Higher risk-free returns are detrimental to high growth industries like technology, as most of these companies depend on easy borrowing at cheap rates. However, a rise in interest rates will increase the cost of funds, allowing the financial sector, such as investment and retail banks, insurance companies and loan providers to widen the gap between longer-term assets, such as loans, with term loans, thereby increasing the industry’s profit margin.
As a result, the Financial Select Sector SPDR (XLF), one of the 11 major sectors of the benchmark S&P 500 which lost 1.7% in 2020 impacted by the coronavirus, has jumped 15.8% since the beginning of the year. With the exception of energy, financials is the only sector that has posted double-digit returns so far in 2021. Meanwhile, the SPDR S&P Regional Banking ETF (KRE) climbed 32.9% since the beginning of the year.
Other short-term drivers
First, the US government has ramped up COVID-19 vaccinations. The acceleration of the vaccination process implies chances of the US economy reopening faster than expected.

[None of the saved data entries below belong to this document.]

/-- R50: a condition that arises latches no flag but its own, and its flag is latched. -/
theorem arise_hands {r s : State} {f : Flag} (hf : f ≠ .overdraw) (h : HandsCalm r s) : HandsCalm r (arise f s) := by
  refine h.trans ?_
  unfold arise
  split
  · exact .refl s
  · generalize hp : (s.updAlarms fun a => { a with present := a.present ||| f.mask }) = p
    cases hl : p.alarms.latched.getLsbD f.number with
    | true =>
      rw [latch_of_latched hl, ← hp]
      rw [← hp] at hl
      exact ⟨fun _ => Iff.rfl, id, fun h => ⟨h.1, or_within h.2 (mask_within hl)⟩, fun _ => .inl⟩
    | false =>
      cases hm : p.alarms.message.getLsbD f.number with
      | false =>
        rw [latch_of_unlatched_disabled hl hm, ← hp]
        exact updAlarms_latches (F := (· ≠ .overdraw)) hf s.slots rfl (.inl rfl) (.inr rfl)
      | true =>
        rw [latch_of_unlatched_enabled hl hm, ← hp]
        exact loadAlarm_hands
          (updAlarms_latches (F := (· ≠ .overdraw)) hf s.slots rfl (.inr rfl) (.inr rfl))

theorem endCondition_hands {r s : State} (f : Flag) (h : HandsCalm r s) : HandsCalm r (endCondition f s) :=
  h.trans ⟨fun _ => Iff.rfl, id, fun h => ⟨h.1, and_within _ h.2⟩, fun _ => .inl⟩

theorem setCondition_hands {r s : State} {f : Flag} (hf : f ≠ .overdraw) (present : Bool) (h : HandsCalm r s) :
    HandsCalm r (setCondition f present s) :=
  .ite (arise_hands hf h) (endCondition_hands f h)

/-! ### Lane receiver and scan -/

theorem mapFault_hands {r s : State} (k : MapFaultKind) (e : Eye) (i : Byte) (t : Tag) (h : HandsCalm r s) :
    HandsCalm r (mapFault k e i t s) := by
  unfold mapFault
  dsimp only
  split
  · exact h
  · exact latch_hands (by decide) h

theorem pixelTake_hands {r s : State} (e : Eye) (i : Nat) (t : Tag) (h : HandsCalm r s) :
    HandsCalm r (pixelTake e i t s) := by
  unfold pixelTake
  split
  · unfold unbufferedTake
    split
    · exact h
    · exact mapFault_hands _ _ _ _ h
    · exact mapFault_hands _ _ _ _ h
  · exact h

theorem loadCredit_hands {r s : State} (h : HandsCalm r s) : HandsCalm r (loadCredit s) := by
  have hload : HandsCalm r (loadSlot .credit (ownContent s 2 0 (creditBody s)) s) :=
    loadSlot_hands (by simp [ownContent, creditBody]) h
  unfold loadCredit
  split
  · exact countRefused_hands .credit h
  · exact hload

theorem recomputeHorizon_hands {r s : State} (e : Eye) (h : HandsCalm r s) : HandsCalm r (recomputeHorizon e s) := by
  unfold recomputeHorizon
  dsimp only
  split
  · exact loadCredit_hands (h.of_eq (by simp) (by simp))
  · exact h.of_eq (by simp) (by simp)

theorem openSlice_hands {r s : State} (e : Eye) (i : Nat) (h : HandsCalm r s) : HandsCalm r (openSlice e i s) := by
  unfold openSlice
  split
  · exact h
  · split
    · exact recomputeHorizon_hands e h
    · exact h

theorem takePacket_hands {r s : State} (e : Eye) (i : Nat) (void : Bool) (t : Tag) (h : HandsCalm r s) :
    HandsCalm r (takePacket e i void t s) := by
  have htake : HandsCalm r (if void then voidTake e i s else pixelTake e i t s) :=
    .ite (h.of_eq (by simp) (by simp)) (pixelTake_hands e i t h)
  exact recomputeHorizon_hands e (htake.of_eq (by simp) (by simp))

theorem placePacket_hands {r s : State} (p : PacketHeader) (h : HandsCalm r s) : HandsCalm r (placePacket p s) := by
  unfold placePacket
  dsimp only
  split
  · refine takePacket_hands _ _ _ _ (.ite h ?_)
    exact recomputeHorizon_hands _ (h.of_eq (by simp) (by simp))
  · exact mapFault_hands _ _ _ _ h

theorem packetHeader_hands {r s : State} (cut : PixelRun) (p : PacketHeader) (h : HandsCalm r s) :
    HandsCalm r (packetHeader cut p s) := by
  have hcut : HandsCalm r (cutArriving cut s) := h.of_eq (by simp) (by simp)
  unfold packetHeader
  dsimp only
  split
  · exact hcut
  · exact placePacket_hands p hcut

theorem openBehind_hands {r s : State} (e : Eye) (k : Nat) (h : HandsCalm r s) : HandsCalm r (openBehind e k s) :=
  openSlice_hands e k (.ite h h)
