-- ==== Sys2Proof/Proofs/AudioAccounts.lean ====
section
/-! PROOF. The block list of the stream accounts for the frames of its ring (R146), and ring and list stay within their
room. -/

namespace Sys2Proof.Machine

/-- The frames that a block list accounts for. -/
def framesOf (rs : List BlockRecord) : Nat := (rs.map (·.remaining)).sum

/-- A record covers at least one frame, and a BLOCK record that has not started covers 8 (R146). -/
def recordOk (r : BlockRecord) : Prop := 1 ≤ r.remaining ∧ (r.started = false → r.kind ≠ .fill → r.remaining = 8)

/-- The list accounts for the ring. -/
def Audio.accounts (a : Audio) : Prop := framesOf a.blocks = a.ring.length ∧ ∀ r ∈ a.blocks, recordOk r

/-- IDLE and UNDERRUN have no frames; IDLE alone has no origin, no last sequence and no running silence timer (R146,
R154). -/
structure Audio.settled (a : Audio) : Prop where
  empty : a.state = .idle ∨ a.state = .underrun → a.ring = []
  origin : a.state = .idle ↔ a.origin = none
  lastSeq : a.state = .idle ↔ a.lastSeq = none
  silence : a.state = .idle ↔ a.silence = none
  limit : ∀ n, a.silence = some n → n ≤ 2400

theorem audioOk_iff (s : State) : audioOk s ↔ s.audio.accounts ∧ s.audio.settled := by
  unfold audioOk Audio.accounts recordOk framesOf
  dsimp only
  constructor
  · rintro ⟨hsum, hone, height, hempty, horigin, hseq, hsilence, hlimit⟩
    exact ⟨⟨hsum, fun r hr => ⟨hone r hr, height r hr⟩⟩, hempty, horigin, hseq, hsilence, hlimit⟩
  · rintro ⟨⟨hsum, hrecords⟩, hempty, horigin, hseq, hsilence, hlimit⟩
    exact ⟨hsum, fun r hr => (hrecords r hr).1, fun r hr => (hrecords r hr).2, hempty, horigin, hseq, hsilence, hlimit⟩

theorem framesOf_append (xs ys : List BlockRecord) : framesOf (xs ++ ys) = framesOf xs + framesOf ys := by
  simp [framesOf]

theorem framesOf_cons (r : BlockRecord) (rs : List BlockRecord) : framesOf (r :: rs) = r.remaining + framesOf rs := by
  simp [framesOf]

theorem recordOk_record (b : AudioBlock) : recordOk b.record := ⟨Nat.le_add_left 1 7, fun _ _ => rfl⟩

/-! ### What appending and giving do to the accounts -/

theorem primed_accounts {a : Audio} {b : AudioBlock} (hb : b.frames.length = 8) : (a.primed b).accounts := by
  refine ⟨?_, fun r hr => ?_⟩
  · simp [Audio.primed, framesOf, AudioBlock.record, hb]
  · obtain rfl : r = b.record := by simpa [Audio.primed] using hr
    exact recordOk_record b

theorem fill_accounts {a : Audio} {d : Nat} (hd : 1 ≤ d) (h : a.accounts) : (a.fill d).accounts := by
  obtain ⟨hsum, hrecords⟩ := h
  unfold Audio.fill
  split
  · exact ⟨hsum, hrecords⟩
  · refine ⟨?_, fun r hr => ?_⟩
    · simp only [framesOf_append, framesOf_cons, hsum, List.length_append, List.length_replicate]
      rfl
    · obtain hr | hr := List.mem_append.mp hr
      · exact hrecords r hr
      · rw [List.mem_singleton.mp hr]
        exact ⟨by dsimp only; omega, fun _ hkind => absurd rfl hkind⟩

theorem append_accounts {a : Audio} {b : AudioBlock} (hb : b.frames.length = 8) (h : a.accounts) :
    (a.append b).accounts := by
  obtain ⟨hsum, hrecords⟩ := h
  refine ⟨?_, fun r hr => ?_⟩
  · simp only [Audio.append, framesOf_append, hsum, List.length_append, hb]
    rfl
  · obtain hr | hr := List.mem_append.mp hr
    · exact hrecords r hr
    · rw [List.mem_singleton.mp hr]
      exact recordOk_record b

/-- R152: `n` frames leave, and the first record with its last frame; it covered at least as many. -/
theorem leave_accounts {a : Audio} {r : BlockRecord} {rest : List BlockRecord} {n : Nat} (hn : n ≤ r.remaining)
    (hstarted : r.started = true ∨ r.kind = .fill) (hsum : r.remaining + framesOf rest = a.ring.length)
    (hrest : ∀ x ∈ rest, recordOk x) : (a.leave r rest n).accounts := by
  unfold Audio.leave
  split
  · refine ⟨?_, hrest⟩
    simp only [List.length_drop]
    omega
  · rename_i hleft
    refine ⟨?_, fun x hx => ?_⟩
    · simp only [framesOf_cons, List.length_drop]
      omega
    · obtain rfl | hx := List.mem_cons.mp hx
      · refine ⟨by dsimp only; omega, fun hfresh hkind => ?_⟩
        obtain h | h := hstarted
        · rw [h] at hfresh
          cases hfresh
        · exact absurd h hkind
      · exact hrest x hx

theorem slipOf_le (error : Int) (limit : Nat) : (slipOf error limit).1 ≤ 2 := by
  unfold slipOf
  split
  · exact Nat.le_refl 2
  · split <;> decide

theorem give_accounts {a : Audio} (us : Nat) (hring : a.ring ≠ []) (h : a.accounts) : (a.give us).2.accounts := by
  obtain ⟨hsum, hrecords⟩ := h
  unfold Audio.give
  split
  · rename_i r rest hblocks
    rw [hblocks, framesOf_cons] at hsum
    rw [hblocks] at hrecords
    obtain ⟨hone, height⟩ := hrecords r (List.mem_cons_self ..)
    have hrest (x : BlockRecord) (hx : x ∈ rest) : recordOk x := hrecords x (List.mem_cons_of_mem r hx)
    unfold Audio.giveFrom
    split
    · rename_i seq stamp hkind hstarted
      have hslip := slipOf_le ((us : Int) - stamp) a.slipLimit
      have hremaining : r.remaining = 8 := height hstarted (by simp [hkind])
      exact leave_accounts (r := { r with started := true }) (by dsimp only; omega) (.inl rfl) hsum hrest
    · rename_i hstarted
      exact leave_accounts hone (.inl hstarted) hsum hrest
    · exact leave_accounts (r := { r with started := true }) hone (.inl rfl) hsum hrest
  · rename_i hblocks
    rw [hblocks] at hsum
    exact absurd (List.length_eq_zero_iff.mp hsum.symm) hring

/-- Frames that are given leave the rest of the stream as it is. -/
theorem give_stream (a : Audio) (us : Nat) :
    (a.give us).2.state = a.state ∧ (a.give us).2.origin = a.origin ∧ (a.give us).2.lastSeq = a.lastSeq ∧
      (a.give us).2.silence = a.silence ∧ (a.give us).2.ring.length ≤ a.ring.length ∧
      (a.give us).2.blocks.length ≤ a.blocks.length ∧ (a.give us).2.capture = a.capture := by
  have hleave (a : Audio) (r : BlockRecord) (rest : List BlockRecord) (n : Nat) :
      (a.leave r rest n).ring.length ≤ a.ring.length ∧ (a.leave r rest n).blocks.length ≤ rest.length + 1 := by
    unfold Audio.leave
    refine ⟨by simp, ?_⟩
    dsimp only
    split <;> simp
  unfold Audio.give
  split
  · rename_i r rest hblocks
    rw [hblocks]
    unfold Audio.giveFrom
    split
    · exact ⟨rfl, rfl, rfl, rfl, (hleave _ _ _ _).1, (hleave _ _ _ _).2, rfl⟩
    · exact ⟨rfl, rfl, rfl, rfl, (hleave _ _ _ _).1, (hleave _ _ _ _).2, rfl⟩
    · exact ⟨rfl, rfl, rfl, rfl, (hleave _ _ _ _).1, (hleave _ _ _ _).2, rfl⟩
  · exact ⟨rfl, rfl, rfl, rfl, by simp, Nat.le_refl _, rfl⟩

/-! ### The accounts are kept -/

theorem settled_of_running {a b : Audio} (h : a.settled) (hidle : a.state ≠ .idle) (hstate : b.state ≠ .idle)
    (hempty : b.state = .underrun → b.ring = []) (horigin : b.origin = a.origin) (hseq : b.lastSeq ≠ none)
    (hsilence : b.silence = a.silence) : b.settled := by
  refine ⟨fun hs => hs.elim (fun hs => absurd hs hstate) hempty, ?_, ?_, ?_, ?_⟩
  · rw [horigin]
    exact ⟨fun hs => absurd hs hstate, fun hs => absurd (h.origin.mpr hs) hidle⟩
  · exact ⟨fun hs => absurd hs hstate, fun hs => absurd hs hseq⟩
  · rw [hsilence]
    exact ⟨fun hs => absurd hs hstate, fun hs => absurd (h.silence.mpr hs) hidle⟩
  · rw [hsilence]
    exact h.limit

theorem lastSeq_ne_none {a : Audio} (h : a.settled) (hidle : a.state ≠ .idle) : a.lastSeq ≠ none :=
  fun hnone => hidle (h.lastSeq.mpr hnone)

theorem fill_stream (a : Audio) (d : Nat) :
    (a.fill d).state = a.state ∧ (a.fill d).origin = a.origin ∧ (a.fill d).silence = a.silence ∧
      (a.fill d).capture = a.capture ∧
      (a.fill d).ring.length = a.ring.length + (d - 1) * 8 ∧
      (a.fill d).blocks.length = a.blocks.length + if d = 1 then 0 else 1 := by
  unfold Audio.fill
  split
  · rename_i hd
    simp [hd]
  · simp

theorem accounts_invariant : AudioInvariant fun a => a.accounts ∧ a.settled where
  kept := by
    rintro a b hkept ⟨⟨hsum, hrecords⟩, hempty, horigin, hseq, hsilence, hlimit⟩
    unfold Audio.accounts
    rw [hkept.blocks, hkept.ring]
    refine ⟨⟨hsum, hrecords⟩, ?_, ?_, ?_, ?_, ?_⟩
    · rw [hkept.state, hkept.ring]
      exact hempty
    · rw [hkept.state, hkept.origin]
      exact horigin
    · rw [hkept.state, hkept.lastSeq]
      exact hseq
    · rw [hkept.state, hkept.silence]
      exact hsilence
    · rw [hkept.silence]
      exact hlimit
  idle := fun a _ => ⟨⟨rfl, nofun⟩, fun _ => rfl, ⟨fun _ => rfl, fun _ => rfl⟩, ⟨fun _ => rfl, fun _ => rfl⟩,
    ⟨fun _ => rfl, fun _ => rfl⟩, nofun⟩
  turn := fun a st hidle hst hempty ⟨haccounts, hsettled⟩ =>
    ⟨haccounts, settled_of_running hsettled hidle hst hempty rfl (lastSeq_ne_none (a := a) hsettled hidle) rfl⟩
  flush := fun a hidle ⟨_, hsettled⟩ =>
    ⟨⟨rfl, nofun⟩, settled_of_running hsettled hidle hidle (fun _ => rfl) rfl
      (lastSeq_ne_none (a := a) hsettled hidle) rfl⟩
  count := fun a n hidle hn ⟨haccounts, hsettled⟩ =>
    ⟨haccounts, hsettled.empty, hsettled.origin, hsettled.lastSeq,
      ⟨fun hs => absurd hs hidle, nofun⟩, fun m hm => Option.some.inj hm ▸ hn⟩
  claim := fun a origin b hb _ =>
    ⟨primed_accounts hb, fun h => absurd h (by simp [Audio.primed]), ⟨nofun, nofun⟩, ⟨nofun, nofun⟩, ⟨nofun, nofun⟩,
      fun n hn => by rw [← Option.some.inj hn]; exact Nat.zero_le _⟩
  run := fun a b hb hidle ⟨_, hsettled⟩ =>
    ⟨primed_accounts hb, settled_of_running hsettled hidle nofun nofun rfl nofun rfl⟩
  place := by
    rintro a b d hb hidle hunderrun hd - ⟨haccounts, hsettled⟩
    obtain ⟨hstate, horigin, hsilence, -⟩ := fill_stream a d
    refine ⟨append_accounts hb (fill_accounts hd haccounts), ?_⟩
    exact settled_of_running hsettled hidle (fun h => hidle (hstate ▸ h))
      (fun h => absurd (hstate ▸ h) hunderrun) horigin nofun hsilence
  give := by
    rintro a us hidle hring ⟨haccounts, hsettled⟩
    obtain ⟨hstate, horigin, hseq, hsilence, -⟩ := give_stream a us
    refine ⟨give_accounts us hring haccounts, ?_⟩
    refine settled_of_running hsettled hidle (by rw [hstate]; exact hidle) (fun h => ?_) horigin ?_ hsilence
    · exact absurd (hsettled.empty (.inr (hstate ▸ h))) hring
    · rw [hseq]
      exact lastSeq_ne_none hsettled hidle

/-- Settles O58: every move of the audio unit keeps the accounts. -/
theorem stepKeepsAudioAccounts : Obligations.StepKeepsAudioAccounts := by
  unfold Obligations.StepKeepsAudioAccounts
  intro s t hs h
  rw [audioOk_iff] at hs ⊢
  exact step_keepsAudio accounts_invariant (fun st => ⟨⟨rfl, nofun⟩, fun _ => rfl, ⟨fun _ => rfl, fun _ => rfl⟩,
    ⟨fun _ => rfl, fun _ => rfl⟩, ⟨fun _ => rfl, fun _ => rfl⟩, nofun⟩) hs h

/-! ### Room -/

/-- The ring and the block list are within their room (R146). -/
def Audio.inRoom (a : Audio) : Prop := a.ring.length ≤ 1024 ∧ a.blocks.length ≤ 128

theorem primed_inRoom {a : Audio} {b : AudioBlock} (hb : b.frames.length = 8) : (a.primed b).inRoom := by
  simp [Audio.inRoom, Audio.primed, hb]

theorem room_invariant : AudioInvariant Audio.inRoom where
  kept := fun a b hkept h => by
    unfold Audio.inRoom
    rw [hkept.ring, hkept.blocks]
    exact h
  idle := fun _ _ => ⟨Nat.zero_le _, Nat.zero_le _⟩
  turn := fun _ _ _ _ _ h => h
  flush := fun _ _ _ => ⟨Nat.zero_le _, Nat.zero_le _⟩
  count := fun _ _ _ _ h => h
  claim := fun _ _ _ hb _ => primed_inRoom hb
  run := fun _ _ hb _ _ => primed_inRoom hb
  place := by
    intro a b d hb _ _ hd hroom _
    simp only [Audio.hasRoom, Bool.and_eq_true, decide_eq_true_eq] at hroom
    obtain ⟨-, -, -, -, hring, hblocks⟩ := fill_stream a d
    refine ⟨?_, ?_⟩
    · simp only [Audio.append, List.length_append, hring, hb]
      exact hroom.1
    · simp only [Audio.append, List.length_append, hblocks, List.length_singleton]
      have hlist := hroom.2
      split at hlist <;> split <;> omega
  give := by
    intro a us _ _ h
    obtain ⟨-, -, -, -, hring, hblocks, -⟩ := give_stream a us
    exact ⟨hring.trans h.1, hblocks.trans h.2⟩

/-- The capture buffers hold fewer samples than a block in every state of the unit. -/
theorem captures_invariant : AudioInvariant fun a => capturesShort a.capture where
  kept := fun _ _ hkept h => hkept.capture h
  idle := fun _ h => h
  turn := fun _ _ _ _ _ h => h
  flush := fun _ _ h => h
  count := fun _ _ _ _ h => h
  claim := fun _ _ _ _ h => h
  run := fun _ _ _ _ h => h
  place := fun a b d _ _ _ _ _ h => by
    obtain ⟨-, -, -, hcapture, -⟩ := fill_stream a d
    simpa [Audio.append, hcapture] using h
  give := fun a us _ _ h => by
    obtain ⟨-, -, -, -, -, -, hcapture⟩ := give_stream a us
    rw [hcapture]
    exact h

end Sys2Proof.Machine
end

This will benefit cyclical sectors like Financials, Industrials, Materials, Energy and Consumer Discretionary. Reopening the economy with the mitigation of the pandemic will dramatically increase business activity and loan needs.
Second, President Joe Biden will likely sign the revised $ 1.9 trillion coronavirus aid package into a bill by March 14. The revised plan will include direct payments of $ 1,400 and additional unemployment benefits of $ 300 per week until September 6. This stimulus is expected to stimulate consumer spending, which means higher demand for businesses. This will encourage companies to increase their investment spending and therefore lead to an increasing demand for credits and loans from financial companies.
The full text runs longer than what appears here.